*Work instructions:* Print the lines in the listing below that fall between the line with "need (csrCompute n) illegal" and the line with "else match n with", those two lines included, exactly as they stand and with nothing else.

*Records provided:*
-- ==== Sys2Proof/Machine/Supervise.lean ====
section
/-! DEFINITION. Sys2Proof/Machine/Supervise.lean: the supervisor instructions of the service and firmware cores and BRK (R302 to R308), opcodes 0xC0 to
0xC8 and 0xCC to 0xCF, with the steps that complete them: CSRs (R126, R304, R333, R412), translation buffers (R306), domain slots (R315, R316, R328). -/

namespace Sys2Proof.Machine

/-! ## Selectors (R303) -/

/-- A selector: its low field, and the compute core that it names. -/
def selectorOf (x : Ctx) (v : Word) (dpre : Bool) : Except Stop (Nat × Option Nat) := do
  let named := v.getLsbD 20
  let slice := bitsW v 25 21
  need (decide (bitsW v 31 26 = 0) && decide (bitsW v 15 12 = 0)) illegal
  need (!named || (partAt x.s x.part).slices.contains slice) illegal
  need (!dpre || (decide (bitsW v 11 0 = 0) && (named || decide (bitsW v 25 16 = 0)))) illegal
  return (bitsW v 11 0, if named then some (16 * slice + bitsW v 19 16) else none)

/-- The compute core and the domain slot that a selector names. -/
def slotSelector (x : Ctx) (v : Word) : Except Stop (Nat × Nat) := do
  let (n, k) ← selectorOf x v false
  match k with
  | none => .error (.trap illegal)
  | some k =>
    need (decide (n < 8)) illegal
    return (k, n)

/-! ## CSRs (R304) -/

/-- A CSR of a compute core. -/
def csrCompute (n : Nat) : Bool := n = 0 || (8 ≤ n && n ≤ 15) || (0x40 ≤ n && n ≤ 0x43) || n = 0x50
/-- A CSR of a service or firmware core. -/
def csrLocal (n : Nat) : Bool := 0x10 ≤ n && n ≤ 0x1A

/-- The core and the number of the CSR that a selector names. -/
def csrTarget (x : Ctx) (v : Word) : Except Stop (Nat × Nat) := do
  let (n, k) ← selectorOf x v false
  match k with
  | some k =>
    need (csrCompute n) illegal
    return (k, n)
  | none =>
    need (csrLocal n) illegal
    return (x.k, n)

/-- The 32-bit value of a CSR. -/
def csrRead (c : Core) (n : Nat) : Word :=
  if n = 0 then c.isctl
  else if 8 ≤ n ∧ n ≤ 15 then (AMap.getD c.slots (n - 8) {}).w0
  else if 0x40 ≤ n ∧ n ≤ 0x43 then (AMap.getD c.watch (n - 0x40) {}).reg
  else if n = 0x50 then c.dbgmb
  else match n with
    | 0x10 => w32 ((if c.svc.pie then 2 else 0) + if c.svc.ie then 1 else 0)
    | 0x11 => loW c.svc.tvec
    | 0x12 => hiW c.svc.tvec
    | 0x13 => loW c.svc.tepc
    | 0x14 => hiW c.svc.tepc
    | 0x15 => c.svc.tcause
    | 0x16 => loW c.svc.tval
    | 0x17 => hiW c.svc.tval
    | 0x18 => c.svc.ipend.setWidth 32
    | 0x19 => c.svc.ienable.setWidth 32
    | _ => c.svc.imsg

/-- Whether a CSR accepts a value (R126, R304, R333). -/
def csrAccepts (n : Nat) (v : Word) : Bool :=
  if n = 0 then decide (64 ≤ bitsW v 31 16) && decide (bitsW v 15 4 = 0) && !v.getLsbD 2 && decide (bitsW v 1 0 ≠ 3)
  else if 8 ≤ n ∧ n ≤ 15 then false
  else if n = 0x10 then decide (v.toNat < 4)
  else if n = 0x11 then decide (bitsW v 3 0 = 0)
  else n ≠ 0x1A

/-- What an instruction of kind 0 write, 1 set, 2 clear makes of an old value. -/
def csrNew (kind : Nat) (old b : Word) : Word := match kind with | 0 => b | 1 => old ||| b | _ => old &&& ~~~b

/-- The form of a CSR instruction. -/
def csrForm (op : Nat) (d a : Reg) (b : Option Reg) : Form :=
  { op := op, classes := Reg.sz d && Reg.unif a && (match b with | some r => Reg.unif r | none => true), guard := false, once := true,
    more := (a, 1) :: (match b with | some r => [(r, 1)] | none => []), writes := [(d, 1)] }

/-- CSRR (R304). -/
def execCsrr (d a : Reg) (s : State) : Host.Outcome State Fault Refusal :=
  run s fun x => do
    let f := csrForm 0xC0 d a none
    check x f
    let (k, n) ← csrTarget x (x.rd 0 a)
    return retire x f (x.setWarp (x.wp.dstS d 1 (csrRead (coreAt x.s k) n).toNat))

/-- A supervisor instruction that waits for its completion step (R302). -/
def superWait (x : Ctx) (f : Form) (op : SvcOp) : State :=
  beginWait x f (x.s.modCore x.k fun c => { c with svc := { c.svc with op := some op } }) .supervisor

*Exercise result:*
    need (csrCompute n) illegal
    return (k, n)
  | none =>
    need (csrLocal n) illegal
    return (x.k, n)

/-- The 32-bit value of a CSR. -/
def csrRead (c : Core) (n : Nat) : Word :=
  if n = 0 then c.isctl
  else if 8 ≤ n ∧ n ≤ 15 then (AMap.getD c.slots (n - 8) {}).w0
  else if 0x40 ≤ n ∧ n ≤ 0x43 then (AMap.getD c.watch (n - 0x40) {}).reg
  else if n = 0x50 then c.dbgmb
  else match n with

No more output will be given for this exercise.